I then asked if rau raakau magic affected Polynesians. Pu Nukuoika said it sometimes does. But he is not afraid of it because he has protection from his island's custom. He then told me how sometimes he knows that he is under attack, and when he is, he calls on his ‘grandfather’, Pu Teukumarae (a former chief) and Pu Parikitonga (Pu Teukumarae's son, and father of the present senior chief) for assistance.

He related several incidents in which this has happened. On one occasion, while he was working in the central Solomons, he left his room to get some betel. On returning, he found it had been disturbed. He knew that a Malaitan co-worker had placed a spell upon his betel. So he went to the window, held it up, and asked Pu Teukumarae to help. The next morning, the fellow who had cursed the betel was working with a knife. He slipped, cutting himself badly on the hand. The man denied having placed a curse on anything, but - 291 Pu Nukuoika knew better. However, Pu Teuku's protection was strong enough that he was impervious. The magic rebounded off him and struck down the perpetrator.

In a second instance, a Melanesian sorcerer was using a bush knife and accidentally cut his leg open while working in a cocoa plantation, for the same reason. A third incident was still more harrowing.

Pu Nukuoika got into an argument with some Malaitans while at work. The next morning he was accosted by a group of 25 Malaitans, each carrying a large bush knife. He was terrified and called on Pu Teuku and Pu Parikitonga. He felt them come down and stand beside him. Immediately, he lost all sense of fear. He grabbed his bush knife and declared that he would kill whoever came near him. Then he walked out of the circle which parted at his approach.

The reason he appeals to these two individuals is that they are his tupuna ‘grandfather’ andtuatina ‘mother's brother’. Pu Teuku was the chief, and Pu Teuku's son, Pu Parikitonga, had adopted Pu Nukuoika when he was a baby, making him kauapi ‘adopted child’ to both. They had affection (ne pakapere) for him when they were alive. They looked after his welfare, and if he had a problem, he would go to them to solve it. They do not look after him as closely now that they have died and come to be atua, but they are still concerned about his welfare and in time of real need, when he has appealed to them, they have not let him down.

Pu Nukuoika commented in this respect that out of all Anuta' s chiefs, Pu Teuku was the best. He was the most compassionate (e pakapere), and from this he derived his manuu ‘mana’, which is very great. It is not because of his physical strength as a warrior (toa) or his position as an atua that he has sufficient manuu to protect Misak from magical attack. Rather, it derives from his compassion.

I asked if the church might disapprove of his invoking deceased relatives for help. He insisted that this would not bother the church because Christianity is only concerned about the evil spirits of old and the vakaatua ‘spirit mediums’, who no longer practise. The church could never object to acts of compassion among close relatives. 11

Anutan Christianity, in contrast with its Western counterpart, but like the island's old religion, allows for the addition of important human beings to the pantheon of gods and demigods. The most prominent addition to date is Dr. C. E. Fox.

Charles Elliot Fox was an Anglican missionary from New Zealand. He died in 1977 at the age of 100, after spending most of his long life in the Solomon Islands. His closest ties were with the island of Makira, where he made his home for many years and was given the affectionate nickname, - 292 Kakamora. 12 Because of his affection and commitment to the people of the Solomons he, in contrast with most Europeans, did not flee before the Japanese invasion during the Second World War. Instead, he hid in the bush along with his local compatriots. Over several generations, he influenced thousands of Solomon Islanders, shaping their perception of and relation to the church; and by the time he left the Solomons in 1973, he was revered throughout the archipelago.

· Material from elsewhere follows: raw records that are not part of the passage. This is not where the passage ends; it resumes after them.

-- ==== Sys2Proof/Machine/TileOps.lean ====
section
/-! DEFINITION. What every tile operation shares: when a tile issues, predicates, illegal bundles, the strainer's register
checks, results in flight and their landing, effective addresses, and the SRAM ports (04, 05 section 1, 08). -/

namespace Sys2Proof.Machine

/-! Latency classes (05 Table 05-2, 08 Table 08-1). -/

inductive LatClass where
  | ku | pl | al | am | pc | ag | ld | st | wl | mm | mv | vs | vf | vc | vr | vt | vp | ns | nr | nrSram
  deriving DecidableEq, Repr

/-- λ of a class; `far` is whether the operation accesses far SRAM (08 Table 08-1). -/
def latency (k : LatClass) (far : Bool) : Nat :=
  let near := match k with
    | .ku | .pl | .al | .pc | .ns | .nr => 1
    | .am => 3
    | .ag | .mv | .vs | .vp => 2
    | .ld => 4
    | .st => 3
    | .wl | .mm => 5
    | .vf => 4
    | .vc => 3
    | .vr => 6
    | .vt => 8
    | .nrSram => 3
  match k with
  | .ld | .st | .wl | .nrSram => if far then near + 1 else near
  | _ => near

/-- Activity units of an issued operation (16 R438). -/
def activityOf (k : LatClass) : Nat :=
  match k with
  | .mm => 4
  | .wl => 2
  | .ld | .st | .vf | .vc | .vr | .vt => 1
  | _ => 0

/-! Issue (04 R99, R103, R104). -/

/-- T is reached (06 section 9). -/
def gtcReached (view : Dword) (t : Word) : Bool :=
  let x : Word := BitVec.setWidth 32 view - t
  x.toNat < 2 ^ 31

/-- A hold stops the bundle at the present PCC value: a WAIT receive's line is late (04 R105), the T of a WAIT_GTC of an
earlier bundle is not reached in the core view (06 R177), a partner's XOFF holds a port (10 R272), or a brownout does (16). -/
def Chip.holding (c : Chip) : Bool :=
  c.cmp.holds.any (fun h => h.bundle ≤ c.cmp.pcc &&
      match h.resume with
      | none => true
      | some r => decide (c.cmp.cycles < r))
    || c.cmp.waits.any (fun w => decide (w.issued < c.cmp.pcc) && !gtcReached c.time.coreView w.t)
    || c.fab.ports.toList.any (fun p => p.holdReq)
    || c.brownout

/-- The chip issues the bundle of the present PCC value. -/
def Chip.issuing (c : Chip) : Bool := c.map.run && c.cmp.started && !c.holding

/-- The physical tile that virtual tile v names, if its quadrant domain is on (16). -/
def Chip.liveTile (c : Chip) (v : Nat) : Option (Fin 320) :=
  match c.map.phys v with
  | some p => if c.domOn (bitQ (quadOf p.val)) then some p else none
  | none => none

/-- The tile issues no more: after the bundle that holds END, or after a block reset (05 R142, 04 R124). -/
def Tile.over (t : Tile) (pcc : Nat) : Bool := t.blocked || (t.ended && !(t.use.ends && t.use.pcc == pcc))

/-- The tile issues program operations (05 R142, 04 R124). -/
def Chip.canIssue (c : Chip) (v : TileId) : Option (Fin 320) :=
  if c.issuing then
    match c.liveTile v.val with
    | some p => if (c.tile p).over c.cmp.pcc then none else some p
    | none => none
  else none

/-! Destinations. -/

/-- The register a result writes. PD0 discards what is written to it and is never counted as a destination (04 R98, 05
R132). -/
def Dest.reg : Dest → Option RegName
  | .v r _ => some (.v r)
  | .a r _ => some (.a r)
  | .k r _ => some (.k r)
  | .pd r _ => if r.val == 0 then none else some (.pd r)
  | .ma r _ => some (.ma r)
  | .wRows wb _ _ _ => some (.w wb)
  | .wPlane wb _ _ _ => some (.w wb)
  | .wScales wb _ => some (.w wb)
  | .sram _ _ _ => none
  | .send _ => none

/-- CLASS and INDEX of a register in FC_TILE_CAPT_INFO (04 Tables 04-13, 04-14). -/
def RegName.code : RegName → Nat × Nat
  | .v r => (0, r.val)
  | .a r => (1, r.val)
  | .k r => (2, r.val)
  | .pd r => (3, r.val)
  | .w r => (4, r.val)
  | .ma r => (5, r.val)

/-- The use record of the bundle that is issuing. -/
def Chip.useNow (c : Chip) (p : Fin 320) : BundleUse :=
  let u := (c.tile p).use
  if u.pcc == c.cmp.pcc then u else { BundleUse.none with pcc := c.cmp.pcc, before := (c.tile p).loops }

/-- PD0 is never counted as a destination (05 R132). -/
def countedDests (ds : List RegName) : List RegName := ds.filter fun d => d != .pd 0

/-- Two operations of one bundle, or one operation twice, name one destination (04 R122). -/
def duplicateDest (named ds : List RegName) : Bool :=
  (countedDests ds).any (fun d => named.contains d) || !decide ((countedDests ds).Nodup)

Dr. Fox had few direct dealings with Anuta. According to his autobiography (Fox 1985), he only visited the island once. Toward the end of my first visit to the Solomons, I helped arrange a meeting at the central hospital in Honiara between Fox and the Anutan chiefs. In addition, Anutans say he visited their island on a number of less public occasions by walking across the ocean. At least once, perhaps in a dream, he held a private audience with the senior chief. On another occasion, the entire population allegedly saw him walk across the water.

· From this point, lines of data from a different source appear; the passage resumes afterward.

/-- The source of a lane that was not marked at the end of the previous training or retrain (09 R244). -/
def degradeCheck (p : PortId) (c : Chip) : Chip :=
  let x := c.port p
  let fresh := (x.failed &&& ~~~x.prevFailed.1) ||| (x.peerFailed &&& ~~~x.prevFailed.2)
  let c := c.onPort p fun x => { x with prevFailed := (x.failed, x.peerFailed) }
  if fresh == 0 then c else c.raise (10 + p.val) (.port p)

/-- PORTn_DOWN's line rises, and is raised again where it is up already: each entry to DOWN raises (09 R238). -/
def raiseDown (p : PortId) (now : Nat) (c : Chip) : Chip :=
  match finOf 64 (18 + p.val) with
  | some i =>
    let k := c.fc
    { c with fc := { k with src := k.src.set i { k.src[i] with line := true, lastAct := now },
                            raised := k.raised ++ [⟨i, .port p⟩] } }
  | none => c

/-- DOWN with a REASON; a training or retrain that ends here may end with a lane newly failed (09 R244); PORTn_DOWN from TRAIN
and RETRAIN always, from DETECT the first time (09 R238). -/
def enterDown (p : PortId) (reason : Nat) (now : Nat) (c : Chip) : Chip :=
  let x := c.port p
  let c := if x.st == .detect then c else degradeCheck p c
  let c := (clearPort p now c).onPort p fun x =>
    { x with st := .down, since := now, width := 0, used := 0, reason := BitVec.ofNat 4 reason,
             peerValid := false, detectRaised := x.detectRaised || x.st == .detect, retrainReq := false }
  if x.st != .detect || !x.detectRaised then raiseDown p now c else c

/-- UP at the width of the healthy set; PORTn_DOWN's level ends (09 R243, R244; 15 Table 15-1). A port from TRAIN has
delivered no SYNC frame yet, and reports its chip number and operating point (16 R429); a parent back from RETRAIN is not
lost for the frames it missed (11 R279, R280; log entry 96). -/
def enterUp (p : PortId) (now : Nat) (c : Chip) : Chip :=
  let c := c.onPort p fun x =>
    { mapLanes x with st := .up, since := now, ackAt := now, retrainReq := false, linkDue := x.linkDue || x.st != .retrain,
                      syncAt := if x.st == .retrain then x.syncAt else none }
  let c := if c.time.parent == p then { c with time := { c.time with syncAt := now, heartbeatAt := now } } else c
  (degradeCheck p c).lower (18 + p.val) now

/-- A port in UP enters RETRAIN, its NAKs replaced by the replay of R243 (09 R242, R243); in an operating-point transition it
stays UP and enters RETRAIN at the end (09 R223, 16 R431). -/
def goRetrain (p : PortId) (now : Nat) (c : Chip) : Chip :=
  if (c.port p).st != .up then c
  else if c.pwr.busy then c.onPort p fun x => { x with retrainDue := true }
  else c.onPort p fun x => { x with st := .retrain, since := now, nakDue := false, nakOut := false, rejectAt := none,
                                    late := (0, 0), nakRun := 0, retrainDue := false }

/-- The interval of R236 that is running: intervals follow each other without a gap. -/
def rollInterval (now : Nat) (x : Port) : Port :=
  let len := Config.ms x.retryInterval.toNat
  if x.retryInterval != 0 && x.intervalAt + len ≤ now then
    { x with intervalAt := x.intervalAt + (now - x.intervalAt) / len * len, intervalEvents := 0, rateRaised := false }
  else x

/-- More than LIMIT replay events in the interval raise source 26, once in it (09 R236). -/
def checkRate (p : PortId) (c : Chip) : Chip :=
  let x := c.port p
  if x.retryInterval != 0 && x.retryLimit.toNat < x.intervalEvents && !x.rateRaised then
    (c.onPort p fun x => { x with rateRaised := true }).raise 26 (.port p)
  else c

/-- A replay event from the oldest unacknowledged frame; NAK_MAX of them for one frame in a row send the port to RETRAIN
(09 R231, R233, R236). The replay after a retrain counts as one of them (DESIGN CHOICE, log entry 100). -/
def replayEvent (p : PortId) (now : Nat) (c : Chip) : Chip :=
  let x := c.port p
  if x.replay.isEmpty then c
  else
    let c := checkRate p (c.onPort p fun x =>
      { rollInterval now x with
        resend := x.replay.length, rplDue := true, retryCount := satInc x.retryCount,
        intervalEvents := (rollInterval now x).intervalEvents + 1, nakRun := x.nakRun + 1, ackAt := now })
    if max 1 x.nakMax.toNat ≤ x.nakRun + 1 then goRetrain p now c else c

/-! Port registers that are commands (09 Table 09-10). -/

def portCtl (p : PortId) : Nat := 0x4000 + p.val * 0x200

/-- PORT_ENABLE: FAB_Pn_CTL.ENABLE, run-locked (09 R237, R246; 03 R86). -/
def writePortEnable (p : PortId) (enable : Bool) (now : Nat) (c : Chip) : Chip :=
  if (c.port p).enable == enable then c
  else if c.map.run then c.cfgDiscard (portCtl p)
  else
    let c := c.onPort p fun x => { x with enable := enable }
    if enable then enterDetect p now c else enterDisabled p now c

def execPortEnable (p : PortId) (enable : Bool) (s : State) : Result :=
  onSys (fun y => y.onChip (writePortEnable p enable y.now)) s

/-- RETRAIN: a full training from DETECT; in run state the write is discarded with source 33 (09 Table 09-10). -/
def writePortRetrain (p : PortId) (now : Nat) (c : Chip) : Chip :=
  if c.map.run then c.cfgDiscard (portCtl p)
  else if (c.port p).st == .disabled then c
  else (enterDetect p now c).onPort p fun x => { x with retrainReq := x.st == .detect }

def execRetrain (p : PortId) (s : State) : Result := onSys (fun y => y.onChip (writePortRetrain p y.now)) s

/-- CLASS_WRITE: RO for P0-P3, run-locked; a change sends the port to DETECT, or keeps it in DISABLED (09 R246, R247). -/
def writePortClass (p : PortId) (cls : BitVec 2) (now : Nat) (c : Chip) : Chip :=
  if p.val < 4 || (c.port p).cls == cls then c
  else if c.map.run then c.cfgDiscard (portCtl p)
  else enterDetect p now (c.onPort p fun x => { x with cls := cls })

def execClassWrite (p : PortId) (cls : BitVec 2) (s : State) : Result :=
  onSys (fun y => y.onChip (writePortClass p cls y.now)) s

/-! Training (09 Tables 09-7 and 09-8). -/

/-- A command of training, taken in one state of the port. -/
def inState (p : PortId) (st : PortState) (f : Chip → Chip) (c : Chip) : Chip :=
  if (c.port p).st == st then f c else c

/-- As `inState`, for what needs the clock. -/
def whenState (p : PortId) (st : PortState) (f : Sys → Sys) (y : Sys) : Sys :=
  if (y.chip.port p).st == st then f y else y

def inPhase (p : PortId) (ph : Phase) (f : Chip → Chip) (c : Chip) : Chip :=
  if (c.port p).st == .train && (c.port p).phase == ph then f c else c

def nextPhase (p : PortId) (ph : Phase) (now : Nat) (c : Chip) : Chip :=
  c.onPort p fun x => { x with phase := ph, since := now }

/-- The slot that port P0-P3 of slot (x, y) faces on the backplane (02 R38, R43). -/
def facingSlot (s : SlotId) (p : PortId) : SlotId :=
  let x := s.val % 4
  let y := s.val / 4
  Fin.ofNat 16 (match p.val with
    | 0 => y * 4 + (x + 1) % 4
    | 1 => y * 4 + (x + 3) % 4
    | 2 => (y + 1) % 4 * 4 + x
    | _ => (y + 3) % 4 * 4 + x)

/-- The rear cage that carries port P4-P7 of a slot (02 R45). -/
def cageOf (s : SlotId) (p : PortId) : CageId := Fin.ofNat 64 (4 * s.val + p.val % 4)

/-- A port can see a partner: on the backplane its facing slot holds a cartridge (02 R64); at a cage a module is fitted and not
held in low-power mode (02 R45, 09 R248). -/
def canSee (y : Sys) (p : PortId) : Bool :=
  let s := y.chip.fab.slot
  if p.val < 4 then y.tray.bays[facingSlot s p].present
  else
    let g := y.tray.cages[cageOf s p]
    g.module.isSome && !g.lowPower

/-- PARTNER_DETECTED: DETECT to TRAIN, where the port can see a partner; the full training clears FAILED and PEER_FAILED (09
Table 09-7, R249; it starts here, DESIGN CHOICE, log entry 101). -/
def execPartnerDetected (p : PortId) (s : State) : Result :=
  onSys (fun y => y.onChip fun c => inState p .detect (fun c =>
    if canSee y p then
      c.onPort p fun x => { x with st := .train, phase := .lock, since := y.now, failed := 0, peerFailed := 0 }
    else c) (wakePort p y.now c)) s

/-- DETECT_TIMEOUT: no partner for 100 ms (09 Table 09-7, REASON 1). -/
def execDetectTimeout (p : PortId) (s : State) : Result :=
  onSys (fun y => whenState p .detect (fun y =>
    let y := y.await ((y.chip.port p).since + Config.ms 100)
    y.onChip (enterDown p 1 y.now)) (y.onChip (wakePort p y.now))) s

/-- LOCK: the lanes that locked; the others are failed; none is REASON 2 (09 Table 09-8). -/
def execLock (p : PortId) (locked : BitVec 8) (s : State) : Result :=
  onSys (fun y => y.onChip (inPhase p .lock fun c =>
    let c := c.onPort p fun x => { x with failed := x.failed ||| ~~~locked }
    if locked == 0 then enterDown p 2 y.now c else nextPhase p .equalise y.now c)) s

/-- EQUALISE: the CSC brings the lanes of `good` to 10⁻⁶; a port whose CSC does not run stays in the phase (09 R239,
Table 09-8). -/
def execEqualise (p : PortId) (good : BitVec 8) (s : State) : Result :=
  onSys (fun y => y.onChip (inPhase p .equalise fun c =>
    if c.mgt.cscReset then c
    else
      let c := c.onPort p fun x => { x with failed := x.failed ||| ~~~good }
      if (c.port p).failed == 0xFF then enterDown p 3 y.now c else nextPhase p .align y.now c)) s

/-- The partner's port is the opposite direction of this one (09 R240). -/
def oppositePort (p q : PortId) : Bool := p.val / 2 == q.val / 2 && p.val != q.val

/-- ALIGN: lane health masks, chip and port numbers and serial numbers are exchanged; wrong wiring is REASON 5 (09
R240). -/
def execAlign (p : PortId) (peerChip : ChipNo) (peerPort : PortId) (peerDsn : Dword) (peerFailed : BitVec 8)
    (s : State) : Result :=
  onSys (fun y => y.onChip (inPhase p .align fun c =>
    if !oppositePort p peerPort || peerDsn == c.mgt.dsn then enterDown p 5 y.now c
    else
      let c := c.onPort p fun x =>
        { x with peerChip := peerChip, peerPort := peerPort, peerValid := true, peerFailed := peerFailed }
      if (healthySet (c.port p)).isEmpty then enterDown p 4 y.now c else nextPhase p .measure y.now c)) s

/-- MEASURE: D and the receive pad; D above Dmax is REASON 6 (09 R241). -/
def execMeasure (p : PortId) (delayNs : BitVec 8) (s : State) : Result :=
  onSys (fun y => y.onChip (inPhase p .measure fun c =>
    let x := c.port p
    let c := c.onPort p fun x => { x with d := delayNs }
    if dMax x.cls < delayNs.toNat then enterDown p 6 y.now c
    else nextPhase p .confirm y.now (c.onPort p fun x => { x with pad := BitVec.ofNat 8 (dMax x.cls - delayNs.toNat) }))) s

/-- CONFIRM: the port enters UP, its sequence numbers at 0 (09 R225, R249, Table 09-8). -/
def execConfirm (p : PortId) (s : State) : Result :=
  onSys (fun y => y.onChip (inPhase p .confirm fun c =>
    enterUp p y.now (c.onPort p fun x =>
      { emptyPort x with txSeq := 0, rxSeq := 0, laneMsAt := y.now, laneMs := Vector.replicate 8 0, nextSlot := 0 }))) s

/-- Limit and REASON of a phase (09 Table 09-8); Confirm's is 2¹⁸ × F. -/
def phaseLimit (x : Port) : Nat × Nat :=
  match x.phase with
  | .lock => (Config.ms 10, 2)
  | .equalise => (Config.ms 30, 3)
  | .align => (Config.ms 2, 4)
  | .measure => (Config.ms 1, 6)
  | .confirm => (Config.ns (2 ^ 18 * frameNs (mapLanes x).width), 7)

/-- TRAIN_PHASE_TIMEOUT: the phase has reached its limit (09 Table 09-8). -/
def execTrainPhaseTimeout (p : PortId) (s : State) : Result :=
  onSys (whenState p .train fun y =>
    let l := phaseLimit (y.chip.port p)
    let y := y.await ((y.chip.port p).since + l.1)
    y.onChip (enterDown p l.2 y.now)) s

/-- LANE_FAIL: a lane in use fails, and the port enters RETRAIN (09 R242), at the end of an operating-point transition in
progress (16 R431). -/
def execLaneFail (p : PortId) (lane : LaneId) (s : State) : Result :=
  onSys (fun y => y.onChip fun c =>
    let x := c.port p
    if x.carries && x.used.toNat.testBit lane.val then
      goRetrain p y.now (c.onPort p fun x => { x with failed := x.failed ||| BitVec.ofNat 8 (2 ^ lane.val) })
    else c) s

/-- RETRAIN_PATTERN_SEEN: a port in UP enters RETRAIN with its partner (09 R243). -/
def execRetrainPatternSeen (p : PortId) (s : State) : Result :=
  onSys (fun y => y.onChip (goRetrain p y.now)) s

In addition to these few encounters, Fox had occasional contacts with Anutans who had emigrated to the central Solomons. As indicated by Pu Avatere's comments cited above, he corresponded with Anutans (as with other Solomon Islanders), answering questions and giving advice. Still more importantly, perhaps, his reputation as a wise and powerful church leader preceded him throughout the islands and was well established in Anutan minds.

Presently, a number of miraculous feats are associated with Dr. Fox, who is known on Anuta simply as Dokta. Some of the more notable have obvious scriptural precedents.

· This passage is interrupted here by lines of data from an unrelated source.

-- ==== Sys2Proof/Machine/TrayPower.lean ====
section
/-! DEFINITION. Tray power: the input states, the battery, the cartridge power controllers' sequences, presence, and the
controls and indicators of the downstream ports (17; 02 sections 5 and 7). -/

namespace Sys2Proof.Machine

/-! VRET of the chip (17 R451, R459, R462). -/

/-- The retention bus is up: fed by the converter in NORMAL, or by a BBU that can carry it. -/
def Tray.vrbUp (t : Tray) : Bool :=
  t.input == .normal || t.bbu == .carrying || t.bbu == .charging || t.bbu == .ready

/-- A chip without VAUX and VRET: everything at its AON reset value, in RETENTION-ONLY until its rails come (17 R467, Table
17-9). -/
def unpowered (c : Chip) : Chip := (aonReset c).onPwr fun p => { p with retention := true, on := 3 }

/-- The fall of VRET: memory is lost, and RET_LOST set; a chip in RETENTION-ONLY also loses AON (16 R424, 17 Table 17-9). -/
def loseVret (y : Sys) : Sys :=
  let y := loseRet y
  if y.chip.pwr.retention then y.onChip unpowered else y

/-- The retention bus falls in this step, at a present cartridge of the chip. -/
def vretFalls (a b : Sys) : Bool := a.tray.vrbUp && !b.tray.vrbUp && b.tray.bays[b.chip.fab.slot].present

/-- A meaning of the tray that may take VRET from the chip. -/
def onSupply (f : Sys → Sys) (s : State) : Result :=
  onMemSys (fun m y =>
    let z := settleTray (f y)
    if vretFalls y z then ([], settleTray (loseVret z)) else (m, z)) s

/-! The battery (17 section 5). -/

/-- A BBU state change is logged (17 R466). -/
def setBbu (st : BbuState) (now : Nat) (t : Tray) : Tray :=
  if t.bbu == st then t
  else Tray.logPower (if st == .depleted then 0x15 else 0x16) now { t with bbu := st }

/-- Tray source 44 is asserted in FAULT and while END_OF_LIFE is set (17 R460, Table 17-7). -/
def settleBbu (now : Nat) (t : Tray) : Tray :=
  if t.bbu == .fault || t.bbuEol then t.assert 44 .bbu now else t.lower 44 now

/-- A full charge is measured: usable energy below 20 Wh sets END_OF_LIFE (17 R460). -/
def fullCharge (usable : Nat) (now : Nat) (t : Tray) : Tray :=
  settleBbu now (setBbu .ready now { t with bbuEnergy := usable, bbuEol := t.bbuEol || usable < 20000 })

/-- BBU_INSERT: with its identity record; CHARGING, or READY at 95% or more (17 Table 17-7, R460, R469; 20 R536). -/
def execBbuInsert (usableMwh chargePct : Nat) (s : State) : Result :=
  onTray (fun now t =>
    if t.bbu != .absent then t
    else
      let t := { t with bbuEnergy := usableMwh, bbuEol := false, bbuEeprom := fittedRecord 24 now }
      if 95 ≤ chargePct then fullCharge usableMwh now t else settleBbu now (setBbu .charging now t)) s

/-- BBU_CHARGED (17 R460, R461). -/
def execBbuCharged (usableMwh : Nat) (s : State) : Result :=
  onTray (fun now t => if t.bbu == .charging then fullCharge usableMwh now t else t) s

/-- The BBU feeds the bus: CARRYING, or found at power-up in a tray whose converter does not run (17 Tables 17-2 and 17-7;
log entry 48). -/
def Tray.bbuFeeds (t : Tray) : Bool :=
  t.bbu == .carrying || (t.input != .normal && (t.bbu == .charging || t.bbu == .ready))

/-- BBU_DEPLETED: the BBU that feeds the bus disconnects at 10.8 V (17 R459, R462). -/
def execBbuDepleted (s : State) : Result :=
  onSupply (fun y => y.onTray fun t =>
    if t.bbuFeeds then setBbu .depleted y.now { t with bbuEnergy := 0 } else t) s

/-- BBU_FAULT: disconnected, with tray source 44 (17 Table 17-7). -/
def execBbuFault (s : State) : Result :=
  onSupply (fun y => y.onTray fun t =>
    if t.bbu == .absent then t else settleBbu y.now (setBbu .fault y.now t)) s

According to Pu Teukumarae, grandson of the chief discussed above, a feast many years ago was held in Honiara to mark Fox's birthday. This occurred while Pu Teuku was a schoolboy at Alangaula, which would place the event in the late 1950s or early 60s.

The church butchered a pig and got some other food, but to their surprise, virtually everyone in Honiara attended the feast. The officials viewed the crowd, then looked at the food, and realised that there was not nearly enough to feed such a large assembly. The bishop ordered someone to go around to the stores and purchase more food to feed the crowd, but Dokta forbade him. That would be expensive, and he did not want the church to waste money on his feast. He assured officials that the food would be sufficient. Everyone was skeptical, but at length the organisers acceded to his request. They sat down at a very long mat on which the food was spread out, and it looked paltry in comparison with the size of the gathering. Dokta then blessed the food and people started to eat. They ate and ate until everyone was satiated; and still food was left over!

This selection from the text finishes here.